Records for the exercise below:

-- ==== Sys2Proof/Machine/Home.lean ====
section
/-! DEFINITION. Sys2Proof/Machine/Home.lean: the operations a queue's home performs (R207-R227). A control block's bytes
stand in memory or scratchpad; what only the home keeps stands in Queue. Every operation is indivisible, wakes the
waiters it can serve, and names the waiters it ends. -/

namespace Sys2Proof.Machine

/-- A queue at its home: a global block by its physical byte, a scratchpad block by its cohort and offset (R212). -/
inductive QRef where
  | global (pa : Nat)
  | scratch (ck off : Nat)
  deriving DecidableEq, Repr

/-- The bound queue at a reference. -/
def State.queueAt (s : State) : QRef → Option Queue
  | .global pa => look s.queues pa
  | .scratch ck off =>
    match look s.cohorts ck with
    | some c => look c.queues off
    | none => none

/-- Key a thread's reservation is kept under: the physical byte of the block, or the scratchpad offset over the host
space. -/
def QRef.key : QRef → Nat
  | .global pa => pa
  | .scratch ck off => 2 ^ 90 + ck * 2 ^ 32 + off

/-- The reference a key stands for. -/
def refOf (key : Nat) : QRef :=
  if key < 2 ^ 90 then .global key else .scratch ((key - 2 ^ 90) / 2 ^ 32) ((key - 2 ^ 90) % 2 ^ 32)

/-- The bound queue replaced. -/
def State.putQueue (s : State) (r : QRef) (q : Queue) : State :=
  match r with
  | .global pa => s.setQueue pa q
  | .scratch ck off =>
    match look s.cohorts ck with
    | some c => s.setCohort ck { c with queues := put c.queues off q }
    | none => s

/-- Bytes of a control block. -/
def State.qcbBytes (s : State) (r : QRef) (n : Nat) : List Byte :=
  match r with
  | .global pa => Mem.readBytes s.mem pa n
  | .scratch ck off =>
    match look s.cohorts ck with
    | some c => c.scratch.readBytes off n
    | none => List.replicate n 0

/-- Bytes of a control block written by its home. -/
def State.putQcb (s : State) (r : QRef) (bs : List Byte) : State :=
  match r with
  | .global pa => { s with mem := Mem.writeBytes s.mem pa bs }
  | .scratch ck off =>
    match look s.cohorts ck with
    | some c => s.setCohort ck { c with scratch := c.scratch.writeBytes off bs }
    | none => s

/-- The home's access to the control block's line (R175): one atomic of the requester. -/
def State.touchQcb (s : State) (r : QRef) (q : Queue) (a : Asker) : State :=
  match r with
  | .global pa => s.writeTouch a q.ctx q.va.toNat pa none
  | .scratch _ _ => s

/-- A field of a control block (R207). -/
def qHead (b : List Byte) : Nat := leAt b 0 4
/-- TAIL. -/
def qTail (b : List Byte) : Nat := leAt b 4 4
/-- CAP. -/
def qCap (b : List Byte) : Nat := leAt b 8 4
/-- ESIZE. -/
def qEsize (b : List Byte) : Nat := leAt b 12 2
/-- FLAGS. -/
def qFlags (b : List Byte) : Nat := leAt b 14 2
/-- BASE. -/
def qBase (b : List Byte) : Nat := leAt b 16 8
/-- FREE. -/
def qFree (b : List Byte) : Nat := leAt b 24 4
/-- RESV. -/
def qResv (b : List Byte) : Nat := leAt b 28 4
/-- SCOPE (R208). -/
def qScope (b : List Byte) : Nat := bits (qFlags b) 10 6
/-- CLOSED. -/
def qClosed (b : List Byte) : Bool := (qFlags b).testBit 4
/-- DRAINING. -/
def qDraining (b : List Byte) : Bool := (qFlags b).testBit 5
/-- HOME. -/
def qHome (b : List Byte) : Nat := bits (qFlags b) 1 0

/-- A difference of positions (R207). -/
def posSub (a b : Nat) : Nat := (a + 2 ^ 32 - b % 2 ^ 32) % 2 ^ 32

/-- Whether m elements can be pushed now (R215, R223). -/
def canPush (b : List Byte) (m : Nat) : Bool := decide (m ≤ qFree b) && decide (qResv b + m ≤ 64)

/-- Visible elements (R215). -/
def qLen (b : List Byte) : Nat := posSub (qTail b) (qHead b)

/-- A field of a byte list set to a number. -/
def setField (b : List Byte) (off n v : Nat) : List Byte := patchBytes b off (leBytes n v)

/-- Die of a flow's network engine (R368): a flow is keyed by die*2^15 + package*16 + partition, with 2^14 more for one that
comes in. -/
def flowDie (k : Nat) : Nat := k / 2 ^ 15

/-- The waiter word of a list (R209). -/
def waiterWord (ws : List Waiter) : Nat :=
  match ws with
  | [] => 0
  | w :: _ =>
    let id : Nat := match w.who with
      | .thread tid _ => coreOf tid * 2 ^ 20 + tid % 32 * 2 ^ 15
      | .network f => 2 ^ 29 + flowDie f * 2 ^ 20
      | .carder die => 2 * 2 ^ 29 + die * 2 ^ 20
      | .taskEngine die => 3 * 2 ^ 29 + die * 2 ^ 20
    2 ^ 31 + id + min ws.length 0x7FFF

/-- The control block with its waiter words and CHECK computed (R207, R209). -/
def sealQcb (q : Queue) (b : List Byte) : List Byte :=
  let b := setField (setField b 0x20 4 (waiterWord q.pushers)) 0x24 4 (waiterWord q.poppers)
  setField b 0x3C 4 (crc32c (b.take 0x3C))

/-- A queue and its block stored by the home. -/
def State.store (s : State) (r : QRef) (q : Queue) (b : List Byte) : State :=
  (s.putQueue r q).putQcb r (sealQcb q b)

/-- Whether a number is a power of two from 1 to 2^24. -/
def goodCap (c : Nat) : Bool := (upFrom 0 25).any (fun i => c == 2 ^ i)

/-- Bytes the ring of a reference may extend to (R214). -/
def State.ringLimit (s : State) : QRef → Nat
  | .global _ => 2 ^ 57
  | .scratch ck _ =>
    match look s.cohorts ck with
    | some c => c.spsize
    | none => 0

/-- One cause of a mask. -/
def cause (b : Bool) (i : Nat) : Nat := if b then 2 ^ i else 0

/-- The OWNER word of a context (R207). -/
def State.ownerWord (s : State) (ctx : Nat) : Nat := partOfCtx ctx * 2 ^ 16 + (s.asidOf ctx).toNat

/-- Causes 1 to 6 of R214, and the FLAGS and reserved fields of cause 7. -/
def State.fieldCauses (s : State) (r : QRef) (stream : Bool) (b : List Byte) : Nat :=
  let used := posSub (qTail b) (qHead b)
  let low := if stream then 16 else 8
  cause (decide (qCap b < used)) 1
    + cause (decide (qFree b + used + qResv b ≠ qCap b)) 2
    + cause (!goodCap (qCap b)) 3
    + cause (decide (qEsize b % 8 ≠ 0) || decide (qEsize b < low) || decide (256 < qEsize b)) 4
    + cause (decide (qBase b % 64 ≠ 0) || decide (s.ringLimit r < qBase b + qCap b * qEsize b)) 5
    + cause (decide (64 < qResv b)) 6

End of Records for the exercise.

● What you have to do: With the line holding "let id : Nat := match w.who with" as the first and the line holding "2 ^ 31 + id + min ws.length 0x7FFF" as the last, set down that range of the entries above exactly, and nothing else.

● Solution to this task:
    let id : Nat := match w.who with
      | .thread tid _ => coreOf tid * 2 ^ 20 + tid % 32 * 2 ^ 15
      | .network f => 2 ^ 29 + flowDie f * 2 ^ 20
      | .carder die => 2 * 2 ^ 29 + die * 2 ^ 20
      | .taskEngine die => 3 * 2 ^ 29 + die * 2 ^ 20
    2 ^ 31 + id + min ws.length 0x7FFF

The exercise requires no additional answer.